## Saved entries
- - -

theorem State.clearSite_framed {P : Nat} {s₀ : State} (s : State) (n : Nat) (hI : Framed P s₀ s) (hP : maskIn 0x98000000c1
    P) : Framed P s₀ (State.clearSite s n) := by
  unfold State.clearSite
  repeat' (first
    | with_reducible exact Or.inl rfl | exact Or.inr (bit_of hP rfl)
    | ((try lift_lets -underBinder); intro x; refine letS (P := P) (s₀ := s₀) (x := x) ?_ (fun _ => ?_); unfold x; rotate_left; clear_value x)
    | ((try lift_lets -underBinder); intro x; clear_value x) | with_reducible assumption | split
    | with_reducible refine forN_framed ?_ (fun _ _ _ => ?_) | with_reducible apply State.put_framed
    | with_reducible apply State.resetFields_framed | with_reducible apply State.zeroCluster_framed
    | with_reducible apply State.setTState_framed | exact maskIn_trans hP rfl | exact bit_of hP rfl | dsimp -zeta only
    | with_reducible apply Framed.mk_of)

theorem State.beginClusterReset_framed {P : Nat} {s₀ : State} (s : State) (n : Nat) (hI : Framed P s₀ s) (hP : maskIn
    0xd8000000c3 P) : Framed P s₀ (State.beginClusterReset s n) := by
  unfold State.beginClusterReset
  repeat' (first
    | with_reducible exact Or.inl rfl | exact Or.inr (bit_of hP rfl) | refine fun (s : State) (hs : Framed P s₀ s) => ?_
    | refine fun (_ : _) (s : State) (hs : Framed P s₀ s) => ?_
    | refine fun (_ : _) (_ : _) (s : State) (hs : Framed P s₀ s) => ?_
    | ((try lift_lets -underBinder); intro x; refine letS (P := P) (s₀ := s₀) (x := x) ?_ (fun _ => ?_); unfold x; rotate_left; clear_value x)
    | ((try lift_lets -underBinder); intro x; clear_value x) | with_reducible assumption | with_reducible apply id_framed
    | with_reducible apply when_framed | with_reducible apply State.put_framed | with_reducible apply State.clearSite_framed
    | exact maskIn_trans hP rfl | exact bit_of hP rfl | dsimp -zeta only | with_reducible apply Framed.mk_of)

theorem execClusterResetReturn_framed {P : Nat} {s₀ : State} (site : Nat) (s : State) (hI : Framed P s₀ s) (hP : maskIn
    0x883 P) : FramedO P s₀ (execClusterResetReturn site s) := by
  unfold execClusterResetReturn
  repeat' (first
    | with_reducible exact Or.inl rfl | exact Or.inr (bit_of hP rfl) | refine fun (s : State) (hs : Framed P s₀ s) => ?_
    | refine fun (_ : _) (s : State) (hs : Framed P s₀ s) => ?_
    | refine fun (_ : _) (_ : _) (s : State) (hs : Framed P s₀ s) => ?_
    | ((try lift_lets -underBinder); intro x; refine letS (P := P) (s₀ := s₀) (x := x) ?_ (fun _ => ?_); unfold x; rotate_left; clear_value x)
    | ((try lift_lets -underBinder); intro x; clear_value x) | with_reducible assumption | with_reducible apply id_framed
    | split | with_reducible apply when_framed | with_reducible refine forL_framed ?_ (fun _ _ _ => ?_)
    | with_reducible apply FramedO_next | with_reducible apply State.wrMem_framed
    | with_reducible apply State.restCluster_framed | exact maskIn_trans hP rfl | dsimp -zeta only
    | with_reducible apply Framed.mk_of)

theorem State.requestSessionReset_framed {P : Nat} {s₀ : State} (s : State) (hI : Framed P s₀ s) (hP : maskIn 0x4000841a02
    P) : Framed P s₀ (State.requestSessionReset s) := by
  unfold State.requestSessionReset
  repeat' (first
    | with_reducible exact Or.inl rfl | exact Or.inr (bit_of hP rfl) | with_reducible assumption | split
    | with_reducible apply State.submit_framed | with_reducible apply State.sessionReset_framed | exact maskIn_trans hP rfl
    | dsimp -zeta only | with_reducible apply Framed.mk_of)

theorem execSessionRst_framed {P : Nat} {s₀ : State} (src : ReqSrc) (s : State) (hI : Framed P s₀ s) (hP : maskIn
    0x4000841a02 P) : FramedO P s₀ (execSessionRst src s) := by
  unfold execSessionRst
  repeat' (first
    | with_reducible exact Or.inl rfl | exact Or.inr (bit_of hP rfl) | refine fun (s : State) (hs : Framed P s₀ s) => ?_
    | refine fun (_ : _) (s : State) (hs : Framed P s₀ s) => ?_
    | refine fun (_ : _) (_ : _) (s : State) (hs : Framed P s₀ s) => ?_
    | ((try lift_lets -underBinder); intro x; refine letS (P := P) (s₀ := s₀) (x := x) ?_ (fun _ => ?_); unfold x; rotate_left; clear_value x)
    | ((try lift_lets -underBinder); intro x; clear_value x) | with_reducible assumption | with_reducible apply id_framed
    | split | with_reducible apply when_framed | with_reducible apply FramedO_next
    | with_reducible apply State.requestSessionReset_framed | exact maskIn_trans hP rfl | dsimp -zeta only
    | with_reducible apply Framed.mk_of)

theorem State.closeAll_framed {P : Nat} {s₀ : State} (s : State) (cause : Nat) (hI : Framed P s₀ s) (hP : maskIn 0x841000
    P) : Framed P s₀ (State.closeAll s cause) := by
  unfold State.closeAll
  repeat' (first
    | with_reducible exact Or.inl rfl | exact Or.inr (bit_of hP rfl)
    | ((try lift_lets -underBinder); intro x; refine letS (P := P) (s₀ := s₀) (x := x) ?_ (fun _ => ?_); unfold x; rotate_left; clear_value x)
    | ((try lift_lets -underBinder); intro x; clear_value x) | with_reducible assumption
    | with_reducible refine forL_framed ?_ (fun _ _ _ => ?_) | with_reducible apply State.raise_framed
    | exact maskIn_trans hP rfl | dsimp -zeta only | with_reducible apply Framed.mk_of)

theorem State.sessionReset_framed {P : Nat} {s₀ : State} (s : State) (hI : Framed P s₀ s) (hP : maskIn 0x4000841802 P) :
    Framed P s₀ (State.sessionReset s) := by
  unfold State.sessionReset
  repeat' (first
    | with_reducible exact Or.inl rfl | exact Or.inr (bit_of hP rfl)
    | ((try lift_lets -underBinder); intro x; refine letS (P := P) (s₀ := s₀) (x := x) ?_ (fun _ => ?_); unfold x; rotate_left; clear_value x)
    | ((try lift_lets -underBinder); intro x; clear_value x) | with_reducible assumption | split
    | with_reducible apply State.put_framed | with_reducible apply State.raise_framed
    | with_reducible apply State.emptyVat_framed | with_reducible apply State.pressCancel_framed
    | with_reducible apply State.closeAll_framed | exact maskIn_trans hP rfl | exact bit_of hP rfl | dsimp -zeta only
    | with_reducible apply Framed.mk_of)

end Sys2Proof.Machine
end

- - -

## YOUR TASK
Return every line above exactly as it stands.

## SOLUTION
theorem State.clearSite_framed {P : Nat} {s₀ : State} (s : State) (n : Nat) (hI : Framed P s₀ s) (hP : maskIn 0x98000000c1
    P) : Framed P s₀ (State.clearSite s n) := by
  unfold State.clearSite
  repeat' (first
    | with_reducible exact Or.inl rfl | exact Or.inr (bit_of hP rfl)
    | ((try lift_lets -underBinder); intro x; refine letS (P := P) (s₀ := s₀) (x := x) ?_ (fun _ => ?_); unfold x; rotate_left; clear_value x)
    | ((try lift_lets -underBinder); intro x; clear_value x) | with_reducible assumption | split
    | with_reducible refine forN_framed ?_ (fun _ _ _ => ?_) | with_reducible apply State.put_framed
    | with_reducible apply State.resetFields_framed | with_reducible apply State.zeroCluster_framed
    | with_reducible apply State.setTState_framed | exact maskIn_trans hP rfl | exact bit_of hP rfl | dsimp -zeta only
    | with_reducible apply Framed.mk_of)

theorem State.beginClusterReset_framed {P : Nat} {s₀ : State} (s : State) (n : Nat) (hI : Framed P s₀ s) (hP : maskIn
    0xd8000000c3 P) : Framed P s₀ (State.beginClusterReset s n) := by
  unfold State.beginClusterReset
  repeat' (first
    | with_reducible exact Or.inl rfl | exact Or.inr (bit_of hP rfl) | refine fun (s : State) (hs : Framed P s₀ s) => ?_
    | refine fun (_ : _) (s : State) (hs : Framed P s₀ s) => ?_
    | refine fun (_ : _) (_ : _) (s : State) (hs : Framed P s₀ s) => ?_
    | ((try lift_lets -underBinder); intro x; refine letS (P := P) (s₀ := s₀) (x := x) ?_ (fun _ => ?_); unfold x; rotate_left; clear_value x)
    | ((try lift_lets -underBinder); intro x; clear_value x) | with_reducible assumption | with_reducible apply id_framed
    | with_reducible apply when_framed | with_reducible apply State.put_framed | with_reducible apply State.clearSite_framed
    | exact maskIn_trans hP rfl | exact bit_of hP rfl | dsimp -zeta only | with_reducible apply Framed.mk_of)

theorem execClusterResetReturn_framed {P : Nat} {s₀ : State} (site : Nat) (s : State) (hI : Framed P s₀ s) (hP : maskIn
    0x883 P) : FramedO P s₀ (execClusterResetReturn site s) := by
  unfold execClusterResetReturn
  repeat' (first
    | with_reducible exact Or.inl rfl | exact Or.inr (bit_of hP rfl) | refine fun (s : State) (hs : Framed P s₀ s) => ?_
    | refine fun (_ : _) (s : State) (hs : Framed P s₀ s) => ?_
    | refine fun (_ : _) (_ : _) (s : State) (hs : Framed P s₀ s) => ?_
    | ((try lift_lets -underBinder); intro x; refine letS (P := P) (s₀ := s₀) (x := x) ?_ (fun _ => ?_); unfold x; rotate_left; clear_value x)
    | ((try lift_lets -underBinder); intro x; clear_value x) | with_reducible assumption | with_reducible apply id_framed
    | split | with_reducible apply when_framed | with_reducible refine forL_framed ?_ (fun _ _ _ => ?_)
    | with_reducible apply FramedO_next | with_reducible apply State.wrMem_framed
    | with_reducible apply State.restCluster_framed | exact maskIn_trans hP rfl | dsimp -zeta only
    | with_reducible apply Framed.mk_of)

theorem State.requestSessionReset_framed {P : Nat} {s₀ : State} (s : State) (hI : Framed P s₀ s) (hP : maskIn 0x4000841a02
    P) : Framed P s₀ (State.requestSessionReset s) := by
  unfold State.requestSessionReset
  repeat' (first
    | with_reducible exact Or.inl rfl | exact Or.inr (bit_of hP rfl) | with_reducible assumption | split
    | with_reducible apply State.submit_framed | with_reducible apply State.sessionReset_framed | exact maskIn_trans hP rfl
    | dsimp -zeta only | with_reducible apply Framed.mk_of)

theorem execSessionRst_framed {P : Nat} {s₀ : State} (src : ReqSrc) (s : State) (hI : Framed P s₀ s) (hP : maskIn
    0x4000841a02 P) : FramedO P s₀ (execSessionRst src s) := by
  unfold execSessionRst
  repeat' (first
    | with_reducible exact Or.inl rfl | exact Or.inr (bit_of hP rfl) | refine fun (s : State) (hs : Framed P s₀ s) => ?_
    | refine fun (_ : _) (s : State) (hs : Framed P s₀ s) => ?_
    | refine fun (_ : _) (_ : _) (s : State) (hs : Framed P s₀ s) => ?_
    | ((try lift_lets -underBinder); intro x; refine letS (P := P) (s₀ := s₀) (x := x) ?_ (fun _ => ?_); unfold x; rotate_left; clear_value x)
    | ((try lift_lets -underBinder); intro x; clear_value x) | with_reducible assumption | with_reducible apply id_framed
    | split | with_reducible apply when_framed | with_reducible apply FramedO_next
    | with_reducible apply State.requestSessionReset_framed | exact maskIn_trans hP rfl | dsimp -zeta only
    | with_reducible apply Framed.mk_of)

theorem State.closeAll_framed {P : Nat} {s₀ : State} (s : State) (cause : Nat) (hI : Framed P s₀ s) (hP : maskIn 0x841000
    P) : Framed P s₀ (State.closeAll s cause) := by
  unfold State.closeAll
  repeat' (first
    | with_reducible exact Or.inl rfl | exact Or.inr (bit_of hP rfl)
    | ((try lift_lets -underBinder); intro x; refine letS (P := P) (s₀ := s₀) (x := x) ?_ (fun _ => ?_); unfold x; rotate_left; clear_value x)
    | ((try lift_lets -underBinder); intro x; clear_value x) | with_reducible assumption
    | with_reducible refine forL_framed ?_ (fun _ _ _ => ?_) | with_reducible apply State.raise_framed
    | exact maskIn_trans hP rfl | dsimp -zeta only | with_reducible apply Framed.mk_of)

theorem State.sessionReset_framed {P : Nat} {s₀ : State} (s : State) (hI : Framed P s₀ s) (hP : maskIn 0x4000841802 P) :
    Framed P s₀ (State.sessionReset s) := by
  unfold State.sessionReset
  repeat' (first
    | with_reducible exact Or.inl rfl | exact Or.inr (bit_of hP rfl)
    | ((try lift_lets -underBinder); intro x; refine letS (P := P) (s₀ := s₀) (x := x) ?_ (fun _ => ?_); unfold x; rotate_left; clear_value x)
    | ((try lift_lets -underBinder); intro x; clear_value x) | with_reducible assumption | split
    | with_reducible apply State.put_framed | with_reducible apply State.raise_framed
    | with_reducible apply State.emptyVat_framed | with_reducible apply State.pressCancel_framed
    | with_reducible apply State.closeAll_framed | exact maskIn_trans hP rfl | exact bit_of hP rfl | dsimp -zeta only
    | with_reducible apply Framed.mk_of)

end Sys2Proof.Machine
end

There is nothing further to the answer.